→ **Task to carry out**:
If a line in the records below contains the word "cons", copy it.

→ **Source material**:
/-- Everything EV_RX can do (R120). -/
theorem rx_cases (b : Byte) (s : State) :
    rx b s = s ∨ (s.stall = none ∧ s.linectl.re = true ∧ s.ls = .fdl ∧ rx b s = rxServo b s) ∨
      (s.stall = none ∧ s.linectl.re = true ∧ s.ls = .hdl ∧ rx b s = rxQuery b s) := by
  unfold rx idle rxEnabled
  cases hs : s.stall with
  | some c => left; simp
  | none =>
    cases hr : s.linectl.re with
    | false => left; simp
    | true => cases hl : s.ls <;> simp

/-- EV_RX of a byte sequence in two parts. -/
theorem rxAll_append (l₁ l₂ : List Byte) (s : State) : rxAll (l₁ ++ l₂) s = rxAll l₂ (rxAll l₁ s) := by
  induction l₁ generalizing s with
  | nil => rfl
  | cons b bs ih => exact ih (rx b s)

/-- What every EV_RX keeps, a sequence of them keeps. -/
theorem rxAll_induction {P : State → Prop} (hstep : ∀ b s, P s → P (rx b s)) (l : List Byte) {s : State} (h : P s) :
    P (rxAll l s) := by
  induction l generalizing s with
  | nil => exact h
  | cons b bs ih => exact ih (hstep b s h)

/-- Everything EV_TXE can do (R149). -/
theorem txe_cases (s : State) :
    txe s = .next s ∨
    (s.stall = none ∧ s.linectl.txeie = true ∧ s.ls = .hdt ∧
      ((8 ≤ s.rb.pos ∧ txe s = .fault .responseIndex) ∨
       ∃ h : s.rb.pos < 8, txe s = .next (txeHandler s.rb.data[s.rb.pos] s))) := by
  unfold txe idle txeEnabled
  cases hs : s.stall with
  | some c => left; simp
  | none =>
    cases hr : s.linectl.txeie with
    | false => left; simp
    | true =>
      cases hl : s.ls <;> simp
      by_cases hp : s.rb.pos < 8
      · right; right; exact ⟨hp, by simp [hp]⟩
      · right; left; exact ⟨by omega, by simp [hp]⟩

/-- Everything EV_TC can do (R150). -/
theorem tc_cases (s : State) :
    tc s = s ∨ (s.stall = none ∧ s.linectl.tcie = true ∧ s.ls = .hdtr ∧ tc s = tcHandler s) := by
  unfold tc idle tcEnabled
  cases hs : s.stall with
  | some c => left; simp
  | none =>
    cases hr : s.linectl.tcie with
    | false => left; simp
    | true => cases hl : s.ls <;> simp

/-- Everything EV_TMO can do (R151). -/
theorem tmo_cases (s : State) :
    tmo s = s ∨ (s.stall = none ∧ s.tmrArmed = true ∧ tmo s = tmoHandler s) := by
  unfold tmo idle tmoEnabled
  cases hs : s.stall with
  | some c => left; simp
  | none => cases hr : s.tmrArmed <;> simp

end Sys2Proof.Machine
end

→ **Completed task**:
  | cons b bs ih => exact ih (rx b s)
  | cons b bs ih => exact ih (hstep b s h)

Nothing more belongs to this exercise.